Biochemical analysis of inocula confirmed the presence of protease-resistant prion protein (PrPres) in each of the 3 isolates. We identified a similar PrPres type in isolates from the Spain patients that resembled that of the UK patient and the vCJD diagnostic standard, with a banding pattern dominated by the diglycosylated fragment of the protein and an unglycosylated fragment of ≈19 kDa (Technical Appendix Figure 2). PrPres was readily detected in the brain of RIII and VM mice challenged with all 3 isolates.
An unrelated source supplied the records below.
-- ==== Sys2Proof/Laws/Frames.lean ====
section
/-! SUPPORT. What the shared operations leave as it was: one frame lemma for each, which a frame of a command composes. -/

namespace Sys2Proof.Machine
open Reg

variable {P : List Part} {R : Nat → Bool} {lo hi : Nat} {s t u : State}

theorem Frame.refl : Frame P R lo hi s s :=
  ⟨fun p _ => by cases p <;> rfl, fun _ _ => rfl, fun _ _ _ => rfl⟩

theorem PartKept.trans {p : Part} (h : PartKept s t p) (k : PartKept t u p) : PartKept s u p := by
  cases p <;> exact Eq.trans k h

theorem Frame.trans (h : Frame P R lo hi s t) (k : Frame P R lo hi t u) : Frame P R lo hi s u :=
  ⟨fun p hp => (h.parts p hp).trans (k.parts p hp), fun i hi => (k.regs i hi).trans (h.regs i hi),
    fun a h1 h2 => (k.mem a h1 h2).trans (h.mem a h1 h2)⟩

/-- A frame that allows less is a frame that allows more. -/
theorem Frame.mono {Q : List Part} {S : Nat → Bool} {lo' hi' : Nat} (h : Frame Q S lo' hi' s t)
    (hp : ∀ p, P.contains p = false → Q.contains p = false) (hr : ∀ k, R k = false → S k = false)
    (hl : lo ≤ lo') (hh : hi' ≤ hi) : Frame P R lo hi s t :=
  ⟨fun p k => h.parts p (hp p k), fun i k => h.regs i (hr _ k),
    fun a h1 h2 => h.mem a (by omega) (by omega)⟩

/-- A change that leaves the registers and the memories and only parts of `P`. -/
theorem Frame.of_parts (hr : t.regs = s.regs) (hm : t.mem = s.mem) (hp : ∀ p, P.contains p = false → PartKept s t p) :
    Frame P R lo hi s t :=
  ⟨hp, fun _ _ => by rw [hr], fun _ _ _ => by rw [hm]⟩

/-- A change of the memories alone. -/
theorem frame_mem (m : Memory) (h : ∀ a, ¬(dataBase sidBar2 0 + lo ≤ a ∧ a < dataBase sidBar2 0 + hi) →
    ¬(checkBase sidBar2 0 + lo / 8 ≤ a ∧ a < checkBase sidBar2 0 + hi / 8) → memByte m a = memByte s.mem a) :
    Frame P R lo hi s { s with mem := m } :=
  ⟨fun p _ => by cases p <;> rfl, fun _ _ => rfl, h⟩

/-- The state after `ok` holds what the state before held. -/
theorem frame_settled : Frame P R lo hi s s.settled :=
  ⟨fun p _ => by cases p <;> rfl, fun k _ => storeCanon_get (fun _ => 0) s.regs k, fun a _ _ => State.memByte_settled s a⟩

/-! ### Registers -/

theorem frame_wri {f : Fld} {i : Nat} (v : Nat) (h : R (fldKey f i / 131072) = true) :
    Frame P R lo hi s (s.wri f i v) := by
  refine ⟨fun p _ => by cases p <;> rfl, fun k hk => ?_, fun _ _ _ => rfl⟩
  refine storeGetD_set_other _ _ _ _ ?_
  rintro rfl
  rw [h] at hk; cases hk

theorem frame_wr {f : Fld} (v : Nat) (h : R (fldKey f 0 / 131072) = true) : Frame P R lo hi s (s.wr f v) :=
  frame_wri v h

theorem frame_addi {f : Fld} {i : Nat} (n : Nat) (h : R (fldKey f i / 131072) = true) :
    Frame P R lo hi s (s.addi f i n) := frame_wri _ h

theorem frame_inc {f : Fld} (h : R (fldKey f 0 / 131072) = true) : Frame P R lo hi s (s.inc f) := frame_wri _ h

theorem frame_setBit {f : Fld} {i : Nat} (k : Nat) (b : Bool) (h : R (fldKey f i / 131072) = true) :
    Frame P R lo hi s (s.setBit f i k b) := frame_wri _ h

/-- A list of steps that each keep a frame keep it together. -/
theorem frame_foldl {α : Type} (f : State → α → State) (l : List α) (h : ∀ s a, a ∈ l → Frame P R lo hi s (f s a)) (s : State) :
    Frame P R lo hi s (l.foldl f s) := by
  induction l generalizing s with
  | nil => exact .refl
  | cons a l ih =>
    exact (h s a List.mem_cons_self).trans (ih (fun s b hb => h s b (List.mem_cons_of_mem _ hb)) _)

/-! ### Memory -/

/-- A byte string of BAR2 RAM on 8-byte words changes only its words. -/
theorem mem_putBytes (m : Memory) (off : Nat) (bs : List (Option Byte)) (h1 : lo ≤ off) (h2 : off + bs.length ≤ hi)
    (h3 : lo % 8 = 0) (h4 : hi % 8 = 0) (a : Nat) (ha : ¬(dataBase sidBar2 0 + lo ≤ a ∧ a < dataBase sidBar2 0 + hi))
    (hb : ¬(checkBase sidBar2 0 + lo / 8 ≤ a ∧ a < checkBase sidBar2 0 + hi / 8)) :
    memByte (putBytes m sidBar2 off bs) a = memByte m a :=
  putBytes_out _ _ _ _ rfl _ (by omega) (by omega)

/-- A flipped word of BAR2 RAM is the only word that changes. -/
theorem mem_flipCopy (m : Memory) (c ui w data chk : Nat) (h1 : lo ≤ 8 * ui) (h2 : 8 * ui + 8 ≤ hi) (h3 : lo % 8 = 0) (h4 : hi % 8 = 0)
    (hc : c = 0) (a : Nat)
    (ha : ¬(dataBase sidBar2 0 + lo ≤ a ∧ a < dataBase sidBar2 0 + hi))
    (hb : ¬(checkBase sidBar2 0 + lo / 8 ≤ a ∧ a < checkBase sidBar2 0 + hi / 8)) :
    memByte (flipCopy m sidBar2 c ui w data chk) a = memByte m a := by
  subst hc
  simp only [flipCopy, show unit32 sidBar2 = false from rfl, Bool.false_eq_true, if_false, putWordRaw]
  rw [memByte_set_other _ _ (by omega), memByte_setBytes_out]
  simp only [List.length_take, List.length_zipWith, memBytes_length]
  omega

/-! ### Events and their interrupts -/

/-- A frame that admits what an event may reach. -/
structure EventFrame (P : List Part) (R : Nat → Bool) (lo hi : Nat) : Prop where
  parts : ∀ p, P.contains p = false → eventParts.contains p = false
  pages : ∀ k, R k = false → eventPages.contains k = false
  lo : lo ≤ 0x2000
  hi : 0x3000 ≤ hi

/-- What stays within an event's reach stays within any frame that admits it. -/
theorem Frame.of_event (h : EventFrame P R lo hi) (k : Frame eventParts eventPages.contains 0x2000 0x3000 s t) : Frame P R lo hi s t :=
  k.mono h.parts h.pages h.lo h.hi

theorem frame_vector (v : Nat) : Frame eventParts eventPages.contains 0x2000 0x3000 s (s.sendVector v) := by
  unfold State.sendVector
  split
  · exact frame_setBit _ _ (by decide)
  · split <;> exact .of_parts rfl rfl (fun p hp => by cases p <;> first | rfl | cases hp)

theorem frame_source (i : Nat) : Frame eventParts eventPages.contains 0x2000 0x3000 s (s.raiseSource i) := frame_vector _

/-- The event's own reach admits itself. -/
theorem EventFrame.own : EventFrame eventParts eventPages.contains 0x2000 0x3000 :=
  ⟨fun _ h => h, fun _ h => h, Nat.le_refl _, Nat.le_refl _⟩

/-- An event bit, with the interrupt that it may raise. -/
theorem frame_setEvent (e : EventFrame P R lo hi) {f : Fld} {i : Nat} (k : Nat)
    (h : R (fldKey f i / 131072) = true) : Frame P R lo hi s (s.setEvent f i k) := by
  unfold State.setEvent State.irqFrom
  refine (frame_setBit (s := s) k true h).trans ?_
  split
  · exact .of_event e (frame_source 0)
  · exact .refl

theorem frame_flipSpent (off : Nat) : Frame eventParts eventPages.contains 0x2000 0x3000 s (s.flipSpent off) :=
  ((frame_wr 0 (by decide)).trans (frame_wr off (by decide))).trans (frame_setEvent .own 0 (by decide))

theorem frame_forget (sid a b : Nat) : Frame eventParts eventPages.contains 0x2000 0x3000 s (s.forget sid a b) := by
  unfold State.forget
  dsimp only
  split
  · exact .refl
  · refine Frame.trans ?_ ((frame_wr _ (by decide)).trans (frame_wr _ (by decide)))
    exact .of_parts rfl rfl (fun p hp => by cases p <;> first | rfl | cases hp)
We identified a similar glycosylation pattern in both mouse lines; a dominant diglycosylated fragment of ≈30 kDa and an unglycosylated fragment of ≈20k Da. We found no apparent differences between the different mouse line/inocula combinations (Technical Appendix Figure 3).

Conclusions

This transmission study of central nervous system tissue from 2 first-degree relatives with vCJD confirms that the same infectious transmissible spongiform encephalopathy (TSE) agent was responsible for both cases. Comparisons of incubation period, TSE neuropathology, and PrPres biochemistry indicate that this strain is consistent with that of a UK case of vCJD and with historical vCJD transmission data (). The epidemiologic investigation of the 2 related patients indicated that they had shared a common residence and dietary habits, including cattle brain consumption, for >30 years. This finding suggests a common source of infection linked to the consumption of high-risk material in a known BSE area, and these transmission studies support the hypothesis that consumption of BSE-contaminated food products is a major risk factor for vCJD ().
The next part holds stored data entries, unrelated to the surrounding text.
-- ==== Sys2Proof/Tests/Helpers.lean ====
section
/-! SUPPORT. Small states and commands for the tests. -/

namespace Sys2Proof.Tests
open Sys2Proof Sys2Proof.Machine Sys2Proof.Machine.Reg

/-- Bytes from numbers. -/
def bytes (l : List Nat) : List Byte := l.map (BitVec.ofNat 8)

/-- A command as its mailbox holds it, taken and not begun. -/
def wc (op : Nat) (ps : List Nat) : Cmd :=
  { opcode := op, flags := 0, target := 0xFF, tag := 7, timeoutMs := 0, params := bytes ps, stage := .fresh, relayed := false }

/-- A command that waits for the event that completes it. -/
def ww (op : Nat) (ps : List Nat) : Cmd := { wc op ps with stage := .waiting }

/-- A command that has been sent over the chain. -/
def wr' (op : Nat) (ps : List Nat) : Cmd := { wc op ps with relayed := true }

/-- Mailbox `m` holds command `c`. -/
def has (m : Mb) (c : Cmd) (s : State) : State := s.setMbx m ⟨some c, []⟩

/-- A running module: both cores run firmware, the host link is up, and the host may be written to. -/
def base : State :=
  let s := (((((State.reset.wr PWR_STATE_fw_state 2).wr CORE_STATUS_ctl_state 2).wr CORE_STATUS_grd_state 2).wr
    SEC_STATUS_guard_running 1).wr GLB_LINK_link_up 1)
  { s with host := { s.host with perstHigh := true, cfg := { s.host.cfg with busMaster := true, msixEnable := true } } }

/-- The state that a command answers. -/
def after (c : Instr) (s : State) : State :=
  match exec c s with
  | .next t => t
  | _ => State.reset

/-- The host has claimed the blocks of a mask. -/
def claim (mask : Nat) (s : State) : State := s.wr GLB_CLAIM_claimed mask

/-- Logical table `t` is defined, with its engine. -/
def tbl (t e : Nat) (s : State) : State := (s.wri TCAM_TBL_CFG_defined t 1).wri TCAM_TBL_CFG_engine t e

/-- Block `b` is OWNED by table `t`. -/
def own (t b : Nat) (s : State) : State := (s.wri TCAM_BLK_CTRL_pwr_state b blkOwned).wri TCAM_BLK_CTRL_owner b t

/-- An image of one record at the start of mailbox data RAM. -/
def img (width engine : Nat) (r : List Byte) (s : State) : State :=
  s.refPut (0, 512) 0 (imageHeader width engine [r] ++ r)

/-- The number of bytes of an image of one record. -/
def imgLen (width engine : Nat) (r : List Byte) : Nat := (imageHeader width engine [r] ++ r).length

/-- An exact-match entry of table `t` in overflow entry 0. -/
def entry (t type : Nat) (key : List Byte) (result : Nat) (s : State) : State :=
  { s with mem := putUnit s.mem sidOverflow 0 (entImage key result type t 0 0 false) }

/-- A learned entry of table 1 in overflow entry 0. -/
def learned : State :=
  let s := tbl 1 2 base
  { s with mem := putUnit s.mem sidOverflow 0 (entImage [] 0 1 1 0 0 true) }

/-- Table 0 with one entry of 80 compared bits, all bytes 0x55, in array slot 0. -/
def oneRule : State :=
  let s := own 0 0 (tbl 0 1 base)
  { s with mem := putUnit s.mem sidArray 0 (slotImage (List.replicate 10 0x55) (List.replicate 10 0xFF) 3) }

/-- A stored prefix of table `t`, of at most 16 bits, in record 0 of stage 0. -/
def lpmAt (t pfx len result : Nat) (s : State) : State :=
  s.storeWords (sidStage 0) [(recBase 0, pfx), (recBase 0 + 1, result + len * 2 ^ 32 + (t + 128) * 2 ^ 40)]

/-- A profile of one ternary lookup of table 0 and one guard lookup, with one segment of 80 bits of the request. -/
def prof (p : Nat) : List Nat :=
  [p, 0, 0, 0, 0, 0, 0, 0] ++ List.replicate 8 0 ++ [1, 0, 0, 1, 5, 63, 0, 0] ++ List.replicate 8 0 ++ [0, 0, 0, 5] ++
    List.replicate 60 0

/-- A parameter page. -/
def page : ParamPage :=
  { valid := true, luns := 1, pageBytes := 16384, pages := 256, blocks := 1024, colCycles := 2, rowCycles := 3, tR := 50,
    tProg := 500, tBers := 3000, rates2 := [0, 1], rates3 := [], zq := true }

/-- A mounted port: one die, one save area of 65,536 bytes. -/
def upPort : SlotPort :=
  { SlotPort.empty with
      vccGood := true, dies := [0], param := some page
      header := bytes (List.replicate 56 0 ++ [1] ++ List.replicate 19 0 ++ [0, 0, 1, 0] ++ List.replicate 432 0) }

/-- Slot A in a state, with a mounted port. -/
def slot (st : Nat) (s : State) : State :=
  ({ s with slots := listSet s.slots 0 upPort } : State).wri SLOT_STATUS_state 0 st

/-- A head with one follower and its links up. -/
def head (s : State) : State :=
  ((s.wr CHN_STATUS_role 1).wr CHN_STATUS_state 2).wr CHN_STATUS_members 2

/-- The module stands at ply `n`. -/
def atPly (n : Nat) (s : State) : State := { s with clk := { s.clk with ply := n } }

/-- A follower of address 0 in a chain state, in a ply on which it samples its links. -/
def follower (st : Nat) : State := atPly 7 ((base.wr CHN_STATUS_role 2).wr CHN_STATUS_state st)

/-- A register word from the values of its fields. -/
def fw (l : List (Fld × Nat)) : RegWord := BitVec.ofNat 32 (l.foldl (fun n x => n + x.2 * 2 ^ x.1.lo) 0)

/-- Registers of an array written from instance 0 on, four bytes each. -/
def regs4 (f : Fld) (l : List Nat) (s : State) : State :=
  (List.range (l.length / 4)).foldl (fun s i => s.wri f i (leNat (bytes ((l.drop (4 * i)).take 4)))) s

/-- A Workbench image at the start of mailbox data RAM. -/
def wbench (kind : Nat) (body : List Byte) (s : State) : State :=
  s.refPut (0, 512) 0 (leBytes 4 0x54384F49 ++ leBytes 1 kind ++ leBytes 1 1 ++ leBytes 2 body.length ++
    leBytes 4 (crc32 body) ++ leBytes 4 0 ++ body)

/-- The caddy's record of firmware slot `i` names an image of `n` bytes with a CRC and a security version. -/
def slotRec (i n crc sv : Nat) (s : State) : State :=
  let r := leBytes 4 1 ++ leBytes 4 n ++ List.replicate 8 0 ++ leBytes 4 sv ++ List.replicate 8 0 ++ leBytes 4 crc ++
    List.replicate 28 0
  s.cadPut (cadSlotRec i) (r ++ leBytes 4 (crc32 r))

/-- A caddy with an anchor at ring offset 64, a COMMIT before it and nothing behind it. -/
def anchored (s : State) : State :=
  let a := leBytes 4 64 ++ leBytes 4 0 ++ leBytes 8 1 ++ leBytes 8 1 ++ List.replicate 36 0
  (s.cadPut (cadAnchor 0) (a ++ leBytes 4 (crc32 a))).cadPut cadRing (jrnlRecord 5 0 0 0 (List.replicate 24 0))

/-- A search of window lane 0 that is in flight. -/
def flight (tag : Nat) : InFlight :=
  { tag := tag, due := 0, src := .window 0 32, profile := 0, userTag := 0, bad := none, poisoned := false, outs := [], keys := []
    masks := [], guard := 0, slot := 0, k := 1, arrived := false, down := none }

/-- A fetch of its owner at a stage. -/
def aFetch (id : Nat) (owner : FetchOwner) (stage : FetchStage) : Fetch :=
  { id := id, owner := owner, profile := 0, fetchClass := 0, keyLen := 8, key := [], offset := 0, len := 64, dest := 4096
    userTag := 9, stage := stage, again := false, walked := false, found := none, desc := none, degraded := false
    corrected := false, excluded := false, wasRemote := false, eccHigh := false, maxBits := 0, ply := 0, written := 0, held := [], paced := 0
    next := 0, sectors := [], keySlot := none, issued := false, status := 0 }

/-- One fetch is in progress. -/
def fetchIs (f : Fetch) (s : State) : State := { s with strm := { s.strm with fetches := [f] } }

/-- Slot A holds a mounted cartridge, with its port in a state. -/
def port0 (x : SlotPort) (s : State) : State := ({ s with slots := listSet s.slots 0 x } : State).wri SLOT_STATUS_state 0 slReady

/-- One operation runs at die 7 of slot A. -/
def dieRun (kind : DieKind) (use : DieUse) (s : State) : State :=
  port0 { upPort with ops := [⟨7, 0, kind, use, false, false⟩] } s

/-- A read of die 7 of slot A has its page in the page register. -/
def dieRead (use : DieUse) (s : State) : State := port0 { upPort with ops := [⟨7, 0, .read, use, true, false⟩] } s

/-- Pad `n` carries signal `g`. -/
def sig (n g : Nat) (s : State) : State := (s.wri PIN_PAD_CFG_mode n 2).wri PIN_PAD_CFG_sig n g

/-- UART 2 in a state, enabled. -/
def uart2 (x : Uart) (s : State) : State := (s.wri PIN_Uu_CFG_en 1 1).setUart 1 x

/-- Fetch 7 is in progress. -/
def fetching (owner : FetchOwner) (stage : FetchStage) (s : State) : State :=
  { s with strm := { s.strm with fetches := [aFetch 7 owner stage] } }

/-- What an answer of another member is matched with. -/
theorem answered_of {s : State} {p : Packet} {q : Cmd → Bool} {a : AwaitRsp} {c : Cmd}
    (h : s.chain.awaits.find? (fun a => a.tag == p.tag && a.member == p.src) = some a) (hc : (s.mbx a.mb).taken = some c)
    (hq : q c = true) : s.answered p q =
      some (a.mb, c, { s with chain := { s.chain with awaits := s.chain.awaits.filter (fun b => b != a) } }) := by
  simp only [State.answered, h, hc, hq, if_true]

/-- A range of mailbox data RAM that nothing has written is not poisoned. -/
theorem refPoison_empty {s : State} {r : Nat × Nat} (h : s.mem = []) (hr : dataRam + r.1 + r.2 + 15 ≤ regionSize) :
    s.refPoison r = false := by
  unfold State.refPoison
  rw [rangePoison_fresh _ _ hr (h ▸ parityFresh_nil sidBar2 (by decide)), Bool.and_false]

/-- Mailbox URGENT holds a command whose answer, with tag 7, is awaited from member 1. -/
def awaiting (c : Cmd) (s : State) : State :=
  let t := has .urgent c s
  { t with chain := { t.chain with awaits := [⟨7, 1, .urgent⟩] } }

/-! A firmware image that verifies: sections of 64 zero bytes, a firmware certificate and a provisioning root. Each key was
chosen to fit a signature of its message. -/

/-- A certificate. -/
def cert (type subject issuer key sig : Nat) : List Byte :=
  leBytes 4 0x54384354 ++ leBytes 4 (type + 256) ++ leBytes 8 subject ++ leBytes 8 issuer ++ List.replicate 8 0 ++
    beBytes 64 key ++ List.replicate 32 0 ++ beBytes 64 sig

/-- The provisioning root. -/
def rootCert : List Byte :=
  cert 1 1 1 0x03297ebe125977c7e8e0d02a540435104ac653e9da1f10b279f142b1d69089452fb6946b2383ebefe151b9aa557a2a4af84fa7b0a42b63d9ebff98373c605bec 0

/-- The firmware signing certificate. -/
def fwCert : List Byte :=
  cert 6 2 1 0x9bbfffe86bc5177f4edf78a8a1fd8da4f245a4e81a485d7be86a938c304b49c8a2d07531efd65e503d73093ad775c2ff9dfe164be8bc41cf5053e5cd1d98e816
    0xb5cab3fab474a8ec8e85520bc980f131dcd9899395f88ef4ee16141d71bb7c5bb5cab3fab474a8ec8e85520bc980f131dcd9899395f88ef4ee16141d71bb7c5b

/-- The image. -/
@[irreducible] def fwImage : List Byte :=
  leBytes 4 0x54384657 ++ leBytes 4 1 ++ List.replicate 8 0 ++ leBytes 4 1 ++ leBytes 4 64 ++ leBytes 4 64 ++
    List.replicate 228 0 ++ rootCert ++ fwCert ++
    beBytes 64 0xb3b3c73a04013770bd39b948b7c70ced9be04fbfe684f97ce2e5c6b3ad620ce8b3b3c73a04013770bd39b948b7c70ced9be04fbfe684f97ce2e5c6b3ad620ce8

/-- A security region in force that holds the root's hash. -/
@[irreducible] def otpRoot (s : State) : State :=
  { (s.wr OTP_STATUS_sec_state 1) with
    mem := putBytes s.mem sidOtp 0x188 ((sha256 ((rootCert.drop 32).take 64)).map some) }

/-- The caddy's record of a slot that holds the image, with security version 1. -/
@[irreducible] def fwRec : List Byte :=
  let r := leBytes 4 1 ++ leBytes 4 704 ++ List.replicate 8 0 ++ leBytes 4 1 ++ List.replicate 8 0 ++
    leBytes 4 (crc32 fwImage) ++ List.replicate 28 0
  r ++ leBytes 4 (crc32 r)

/-- Bytes written into the caddy, uncounted. -/
def cad (off : Nat) (bs : List Byte) (s : State) : State := { s with mem := putBytes s.mem sidCaddy off (bs.map some) }

/-- The caddy with the image in slot 0, and then in slot 1, and then the two slot records. -/
def withImage0 : State := cad (cadSlot 0) fwImage (otpRoot base)
def withImages : State := cad (cadSlot 1) fwImage withImage0
def withRec0 : State := cad (cadSlotRec 0) fwRec withImages
def withRecs : State := cad (cadSlotRec 1) fwRec withRec0

/-- Both slots of the caddy hold the image, and the running firmware has security version 1. -/
def twoImages : State := { withRecs with cores := { withRecs.cores with securityVersion := 1 } }

/-- A command answers a next state. -/
def isNext : Out → Bool
  | .next _ => true
  | _ => false

/-- An update is done. -/
def isDone : UpdRes → Bool
  | .done _ _ => true
  | _ => false

/-- The state that a command answers. -/
theorem next_of {o : Out} (h : isNext o = true) : ∃ t, o = .next t := by
  cases o with
  | next t => exact ⟨t, rfl⟩
  | _ => cases h

/-- The state and the response of an update that is done. -/
theorem done_of {r : UpdRes} (h : isDone r = true) : ∃ u resp, r = .done u resp := by
  cases r with
  | done u resp => exact ⟨u, resp, rfl⟩
  | _ => cases h

end Sys2Proof.Tests
end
A feature of the UK vCJD epidemic was the relatively young age of the patients at onset. During 1995–2014, only 6 of 177 cases of vCJD identified in the United Kingdom were in persons >55 years of age at the onset of symptoms. Clinical phenotypes in these 6 patients were less consistent than those observed in younger patients (). The evidence suggests that age is not a barrier to either infection or developing the disease; diagnosis of vCJD may become more important as exposed populations become older. Our study demonstrates that older persons harbor the vCJD agent in the central nervous system in a similar manner to younger persons. Small differences in incubation periods and the intensity of TSE vacuolation are apparent, which may be indicative of variation in the titer of the isolates. It is unknown when the 2 patients from Spain were infected, but if they were exposed at the same time, the 23-year difference in age at time of exposure may have influenced pathogenesis and the ability of the agent to replicate. A delay in neuroinvasion or slower rates of replication in the brain could explain why clinical symptoms are more variable in older patients.

Although our study demonstrates that clinical presentation and infective titer may differ between patients, the overall strain characteristics remain similar. Thus, the vCJD strain can be identified using our strain typing panel regardless of these variable factors.

This study highlights the need for awareness of vCJD in older age groups, particularly in patients with clinical manifestations of atypical dementias. These findings add additional supporting evidence to the hypothesis that a single strain of TSE agent is responsible for vCJD cases, regardless of geographic origin or age at infection, and indirectly support the hypothesis of a dietary origin for primary cases of vCJD.

Technical Appendix

Immunohistochemical and Western blot analyses for study of transmission of Creutzfeldt-Jakob disease in wild-type mice from inoculation of brain tissue homogenates from 2 patients from Spain and a reference patient from the United Kingdom.